Suitable methylation enzymes include DNA methyltransferases. Specific DNA methyltransferases that methylate CpG sites include a bacterial methyltransferase, in particular M.SssI methyltransferase, particularly that derived from a Spiroplasma species, M.MpeI methyltransferase, particularly that derived from Mycoplasma penetrans, AluI methyltransferase, HaeIII methyltransferase, HhaI methyltransferase, HpaII methyltransferase, and MspI methyltransferase, and a mammalian DNA methyltransferase (DNMT), in particular DNMT1, DNMT2, DNMT3a, and DNMT3b. As mentioned above, DNMT3a and DNMT3b may also methylation C sites that are non-CpG sites. Other methyltransferases that methylate non-CpG sites include BamHI methyltransferase, Dam methyltransferase, EcoGII methyltransferase, EcoRI methyltransferase, GpC methyltransferase (M.CviPI), MspI methyltransferase, and TaqI methyltransferase.

Low-temperature active enzymes, such as those suitable to achieve a target methylation level within 24 hours at temperatures in a range between 0° C. and 25° C., or above 0° C., but at 25° C. or below, may be used in some embodiments. High-temperature active enzyems, such as those suitable to achieve a target methulation level with 24 hours at temperatures between 45° C. and 100° C., or at 45° C. to below 100° C., may be used in some embodiments.

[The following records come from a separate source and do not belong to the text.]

-- ==== Sys2Proof/Machine/Flags.lean ====
section
/-! DEFINITION. The arithmetic, logic and shift results and the carry flag (42_logic.md, 43_arithmetic.md R150). Operands are
unsigned 8-bit values; the exact integer is computed first, the carry is read from it, and the result is its low 8 bits. -/

namespace Sys2Proof.Machine

/-- Addition with carry-in: the carry is 1 exactly when the exact sum exceeds 255 (43_arithmetic.md R150, R151). -/
def addCarry (a b : Byte) (cin : Bool) : Byte × Bool :=
  let t := a.toNat + b.toNat + cin.toNat
  (BitVec.ofNat 8 t, decide (255 < t))

/-- Subtraction with borrow-in: the carry is 1 exactly when the exact difference is negative (43_arithmetic.md R150,
R152). -/
def subBorrow (a b : Byte) (cin : Bool) : Byte × Bool :=
  let t : Int := (a.toNat : Int) - (b.toNat : Int) - (cin.toNat : Int)
  (BitVec.ofInt 8 t, decide (t < 0))

/-- Shift left through carry, any count: `t = (acc << b) | cin` on unbounded integers (42_logic.md R134, decision D10, log
entry 10). -/
def shiftLeftCarry (a b : Byte) (cin : Bool) : Byte × Bool :=
  let t := (a.toNat <<< b.toNat) ||| cin.toNat
  (BitVec.ofNat 8 t, decide (255 < t))

/-- Shift right through carry, any count: the carry says whether a shifted-out bit was 1 (42_logic.md R135, decision D11,
log entry 10). -/
def shiftRightCarry (a b : Byte) (cin : Bool) : Byte × Bool :=
  let lost := a.toNat &&& ((1 <<< b.toNat) - 1)
  (BitVec.ofNat 8 ((a.toNat >>> b.toNat) ||| (cin.toNat <<< 7)), decide (lost ≠ 0))

/-- Bitwise complement, `255 - acc` (42_logic.md R133). -/
def complement (a : Byte) : Byte := BitVec.ofNat 8 (255 - a.toNat)

/-- Unsigned comparison: 1, 0 or 255 for greater, equal or less (42_logic.md R137). -/
def compareUnsigned (a b : Byte) : Byte :=
  if b.toNat < a.toNat then 1 else if a.toNat = b.toNat then 0 else 255

/-- Signed comparison: the unsigned result, inverted when the sign bits differ (42_logic.md R136). -/
def compareSigned (a b : Byte) : Byte :=
  let u := compareUnsigned a b
  if a.getLsbD 7 != b.getLsbD 7 then
    (if u = 1 then 255 else if u = 255 then 1 else 0)
  else u

/-- Two's-complement negation when bit 7 is set (43_arithmetic.md R155). -/
def absolute (a : Byte) : Byte :=
  if a.getLsbD 7 then BitVec.ofNat 8 ((256 - a.toNat) % 256) else a

/-- The low byte of the unsigned product (43_arithmetic.md R156). -/
def productLow (a b : Byte) : Byte := BitVec.ofNat 8 (a.toNat * b.toNat)

/-- The high byte of the unsigned product (43_arithmetic.md R157). -/
def productHigh (a b : Byte) : Byte := BitVec.ofNat 8 ((a.toNat * b.toNat) >>> 8)

/-- The floor quotient; meant for a non-zero divisor (43_arithmetic.md R158). -/
def quotient (a b : Byte) : Byte := BitVec.ofNat 8 (a.toNat / b.toNat)

/-- The remainder; meant for a non-zero divisor (43_arithmetic.md R159). -/
def remainder (a b : Byte) : Byte := BitVec.ofNat 8 (a.toNat % b.toNat)

/-- The reciprocal table: 255 at 0, else `floor(255 / b)` (43_arithmetic.md R164). -/
def reciprocal (b : Byte) : Byte :=
  if b.toNat = 0 then 255 else BitVec.ofNat 8 (255 / b.toNat)

/-- The accumulator is negative: bit 7 is set (41_control.md R118). -/
def isNegative (a : Byte) : Bool := a.getLsbD 7

end Sys2Proof.Machine
end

The methylation enzyme or enzymes, particularly if M.SssI, may be present in an amount of at least about 0.1U, about 0.25U, about 0.5U, about 1.0U, about 1.5U, about 2.0U, about 2.5U, about 3.0U, about 2.5U, about 4U, about 4.5U, about 5U, about 6U, or about 8U, or in an amount of about 0.1U, about 0.25U, about 0.5U, about 1.0U, about 1.5U, about 2.0U, about 2.5U, about 3.0U, about 2.5U, about 4U, about 4.5U, about 5U, about 6U, or about 8U to about 10U or about 20U per enzyme. In other embodiments, the enzyme may be present in these amounts per mg of DNA to be methylated.

Low-temperature active enzymes, such as those suitable to achieve a target methylation level within 24 hours at temperatures in a range between 0° C. and 25° C., or above 0° C., but at 25° C. or below, may be used in some embodiments. High-temperature active enzyems, such as those suitable to achieve a target methulation level with 24 hours at temperatures between 45° C. and 100° C., or at 45° C. to below 100° C., may be used in some embodiments.

The suitable enzymatic substrate can be any methyl donor compatible with the methylation enzyme, but typically it will be S-adenosyl methionine (SAM). SAM may be present in any amount, but most typically, particularly when used with M.SssI methyltransferase, will be present in a concentration of at least one of the following concentrations or in a range from any one of to another of any two concentrations selected from about 1 μM, about 2 μM, about 4 μM, about 5 μM, about 8 μM, about 10 μM, about 20 μM, about 40 μM, about 50 μM, about 100 μM, about 125 μM, about 150 μM, about 160 μM, about 170 μM, about 175 μM, about 200 μM, and about 250 μM. In particular, the enzymatic substrate may be present in a range from about 150 μM and about 170 μM or about 200 μM. In some embodiments a set methylation level of a methylation level type or a set methylation pattern may be achieved by regulating the of concentration of SAM present. For instance, lower concentrations of SAM, such as 10 μM or less, may lead to only partial methylation of the enzymatically methylated DNA.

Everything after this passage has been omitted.